Dataset ▸
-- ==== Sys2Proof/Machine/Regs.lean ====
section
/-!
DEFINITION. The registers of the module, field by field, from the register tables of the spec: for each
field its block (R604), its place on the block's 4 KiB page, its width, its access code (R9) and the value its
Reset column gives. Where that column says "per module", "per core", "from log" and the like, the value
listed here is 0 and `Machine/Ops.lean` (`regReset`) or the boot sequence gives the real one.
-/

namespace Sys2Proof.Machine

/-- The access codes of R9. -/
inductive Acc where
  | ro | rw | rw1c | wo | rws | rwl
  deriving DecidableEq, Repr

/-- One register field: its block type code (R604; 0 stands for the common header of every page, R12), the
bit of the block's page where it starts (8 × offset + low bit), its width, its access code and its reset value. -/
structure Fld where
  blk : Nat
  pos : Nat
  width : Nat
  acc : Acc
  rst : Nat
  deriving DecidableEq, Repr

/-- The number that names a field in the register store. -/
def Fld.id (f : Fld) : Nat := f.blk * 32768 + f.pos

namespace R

...

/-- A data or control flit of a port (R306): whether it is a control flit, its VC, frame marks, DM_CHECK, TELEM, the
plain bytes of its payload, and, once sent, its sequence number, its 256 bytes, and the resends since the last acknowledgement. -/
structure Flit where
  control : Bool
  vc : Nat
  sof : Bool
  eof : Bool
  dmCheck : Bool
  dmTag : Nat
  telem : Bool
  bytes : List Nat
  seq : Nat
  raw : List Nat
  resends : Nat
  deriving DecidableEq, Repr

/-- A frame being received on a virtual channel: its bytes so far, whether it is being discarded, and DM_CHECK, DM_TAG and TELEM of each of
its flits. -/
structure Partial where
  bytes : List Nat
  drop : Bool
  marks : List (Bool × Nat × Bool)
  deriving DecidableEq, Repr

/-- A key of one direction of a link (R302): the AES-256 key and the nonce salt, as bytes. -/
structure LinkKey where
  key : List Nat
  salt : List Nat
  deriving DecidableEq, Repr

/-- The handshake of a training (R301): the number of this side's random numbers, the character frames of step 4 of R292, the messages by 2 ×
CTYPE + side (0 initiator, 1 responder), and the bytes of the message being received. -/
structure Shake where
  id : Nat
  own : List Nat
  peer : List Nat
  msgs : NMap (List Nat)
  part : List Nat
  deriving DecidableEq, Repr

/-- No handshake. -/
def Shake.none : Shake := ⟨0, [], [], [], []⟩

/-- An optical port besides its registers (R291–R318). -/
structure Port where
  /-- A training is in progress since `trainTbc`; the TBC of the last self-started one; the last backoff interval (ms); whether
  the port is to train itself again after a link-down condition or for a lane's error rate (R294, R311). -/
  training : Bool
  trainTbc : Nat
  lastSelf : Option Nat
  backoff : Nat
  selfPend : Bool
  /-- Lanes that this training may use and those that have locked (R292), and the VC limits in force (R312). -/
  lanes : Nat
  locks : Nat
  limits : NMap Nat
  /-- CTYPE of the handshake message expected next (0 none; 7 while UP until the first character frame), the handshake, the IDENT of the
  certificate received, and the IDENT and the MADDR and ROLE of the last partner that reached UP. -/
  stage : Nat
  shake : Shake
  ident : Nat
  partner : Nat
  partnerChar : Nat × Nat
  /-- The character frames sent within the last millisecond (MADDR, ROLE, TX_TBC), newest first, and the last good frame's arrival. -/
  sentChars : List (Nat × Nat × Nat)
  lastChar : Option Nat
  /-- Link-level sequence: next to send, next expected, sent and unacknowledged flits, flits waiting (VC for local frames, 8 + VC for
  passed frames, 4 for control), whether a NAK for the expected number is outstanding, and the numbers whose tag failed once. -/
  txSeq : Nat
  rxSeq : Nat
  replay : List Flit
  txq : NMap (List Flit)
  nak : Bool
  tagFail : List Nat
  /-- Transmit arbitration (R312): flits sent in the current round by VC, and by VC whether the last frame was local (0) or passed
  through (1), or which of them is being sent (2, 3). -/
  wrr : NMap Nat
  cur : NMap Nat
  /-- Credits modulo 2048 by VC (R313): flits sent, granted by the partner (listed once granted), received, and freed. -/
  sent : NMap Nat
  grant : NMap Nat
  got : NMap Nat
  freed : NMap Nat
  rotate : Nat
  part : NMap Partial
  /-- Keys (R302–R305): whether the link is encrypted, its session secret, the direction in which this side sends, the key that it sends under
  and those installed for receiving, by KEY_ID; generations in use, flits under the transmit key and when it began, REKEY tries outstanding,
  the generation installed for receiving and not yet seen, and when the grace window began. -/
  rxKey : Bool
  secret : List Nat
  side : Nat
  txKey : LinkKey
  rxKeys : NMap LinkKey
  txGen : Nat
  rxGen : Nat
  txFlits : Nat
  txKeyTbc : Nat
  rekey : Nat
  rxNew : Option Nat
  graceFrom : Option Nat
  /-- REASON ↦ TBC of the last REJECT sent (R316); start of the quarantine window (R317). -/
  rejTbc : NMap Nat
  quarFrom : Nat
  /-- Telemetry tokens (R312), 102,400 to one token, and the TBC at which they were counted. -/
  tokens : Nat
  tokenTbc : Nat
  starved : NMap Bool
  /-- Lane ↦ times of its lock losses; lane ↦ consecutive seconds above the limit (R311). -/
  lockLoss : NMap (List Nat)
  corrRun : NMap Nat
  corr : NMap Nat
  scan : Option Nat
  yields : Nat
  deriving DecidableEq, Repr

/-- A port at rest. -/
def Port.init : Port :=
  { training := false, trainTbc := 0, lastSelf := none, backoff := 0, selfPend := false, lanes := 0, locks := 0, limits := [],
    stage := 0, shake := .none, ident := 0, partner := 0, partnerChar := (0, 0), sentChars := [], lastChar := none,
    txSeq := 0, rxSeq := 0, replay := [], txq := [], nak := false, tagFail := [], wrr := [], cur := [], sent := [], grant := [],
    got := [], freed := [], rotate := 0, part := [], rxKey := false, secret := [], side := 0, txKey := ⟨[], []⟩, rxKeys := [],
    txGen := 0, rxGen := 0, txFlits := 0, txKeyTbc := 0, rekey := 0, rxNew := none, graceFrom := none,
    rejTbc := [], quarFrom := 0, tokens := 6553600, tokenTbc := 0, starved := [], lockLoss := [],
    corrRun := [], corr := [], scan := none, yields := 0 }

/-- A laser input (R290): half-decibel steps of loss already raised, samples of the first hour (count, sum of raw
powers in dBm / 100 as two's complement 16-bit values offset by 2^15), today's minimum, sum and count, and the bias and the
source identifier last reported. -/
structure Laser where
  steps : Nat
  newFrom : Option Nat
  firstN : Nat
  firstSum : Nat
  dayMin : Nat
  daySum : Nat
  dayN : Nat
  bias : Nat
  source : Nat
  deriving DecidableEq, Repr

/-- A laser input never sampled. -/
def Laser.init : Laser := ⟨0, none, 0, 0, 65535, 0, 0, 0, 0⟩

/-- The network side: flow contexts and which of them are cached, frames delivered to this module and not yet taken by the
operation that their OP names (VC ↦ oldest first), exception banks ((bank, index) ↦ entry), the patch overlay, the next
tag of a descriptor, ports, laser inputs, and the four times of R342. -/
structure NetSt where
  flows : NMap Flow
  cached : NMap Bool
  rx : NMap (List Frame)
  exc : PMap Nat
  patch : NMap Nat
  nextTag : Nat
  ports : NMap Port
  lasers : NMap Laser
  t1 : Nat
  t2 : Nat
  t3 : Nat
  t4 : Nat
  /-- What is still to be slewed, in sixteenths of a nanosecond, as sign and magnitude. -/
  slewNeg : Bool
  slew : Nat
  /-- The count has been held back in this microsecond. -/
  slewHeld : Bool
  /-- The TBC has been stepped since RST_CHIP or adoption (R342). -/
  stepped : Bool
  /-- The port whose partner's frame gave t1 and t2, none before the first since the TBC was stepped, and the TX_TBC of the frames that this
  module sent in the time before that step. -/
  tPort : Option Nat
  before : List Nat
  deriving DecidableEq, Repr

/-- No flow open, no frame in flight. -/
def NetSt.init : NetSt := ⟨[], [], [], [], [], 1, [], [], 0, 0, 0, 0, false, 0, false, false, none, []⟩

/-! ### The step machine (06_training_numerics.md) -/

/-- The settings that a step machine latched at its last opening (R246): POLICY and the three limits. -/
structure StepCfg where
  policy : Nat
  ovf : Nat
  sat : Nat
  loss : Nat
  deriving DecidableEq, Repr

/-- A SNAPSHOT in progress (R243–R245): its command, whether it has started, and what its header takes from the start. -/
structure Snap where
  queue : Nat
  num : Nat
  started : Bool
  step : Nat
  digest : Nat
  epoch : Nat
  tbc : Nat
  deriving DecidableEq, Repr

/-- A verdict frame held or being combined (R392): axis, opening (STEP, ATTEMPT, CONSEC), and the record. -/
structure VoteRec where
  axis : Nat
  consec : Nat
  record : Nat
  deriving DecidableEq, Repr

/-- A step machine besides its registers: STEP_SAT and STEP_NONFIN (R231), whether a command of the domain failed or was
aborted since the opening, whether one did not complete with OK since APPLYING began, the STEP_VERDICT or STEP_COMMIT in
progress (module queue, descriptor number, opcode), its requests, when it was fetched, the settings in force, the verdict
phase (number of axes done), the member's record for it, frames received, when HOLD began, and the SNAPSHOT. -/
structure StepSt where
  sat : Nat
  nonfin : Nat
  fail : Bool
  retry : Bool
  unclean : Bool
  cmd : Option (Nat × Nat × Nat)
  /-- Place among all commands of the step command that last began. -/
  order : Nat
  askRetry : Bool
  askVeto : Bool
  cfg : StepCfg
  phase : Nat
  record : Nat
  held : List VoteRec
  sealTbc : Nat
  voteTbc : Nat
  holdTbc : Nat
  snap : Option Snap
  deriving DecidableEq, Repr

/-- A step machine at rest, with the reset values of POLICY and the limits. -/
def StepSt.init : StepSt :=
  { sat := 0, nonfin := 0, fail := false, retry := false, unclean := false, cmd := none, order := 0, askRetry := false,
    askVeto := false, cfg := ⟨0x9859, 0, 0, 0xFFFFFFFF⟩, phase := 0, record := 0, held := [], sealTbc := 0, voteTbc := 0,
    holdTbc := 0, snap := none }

Exercise instructions ▸ The lines you need are those with the word "opening"; list them from the entries.

Exercise answer ▸
/-- The settings that a step machine latched at its last opening (R246): POLICY and the three limits. -/
/-- A verdict frame held or being combined (R392): axis, opening (STEP, ATTEMPT, CONSEC), and the record. -/
aborted since the opening, whether one did not complete with OK since APPLYING began, the STEP_VERDICT or STEP_COMMIT in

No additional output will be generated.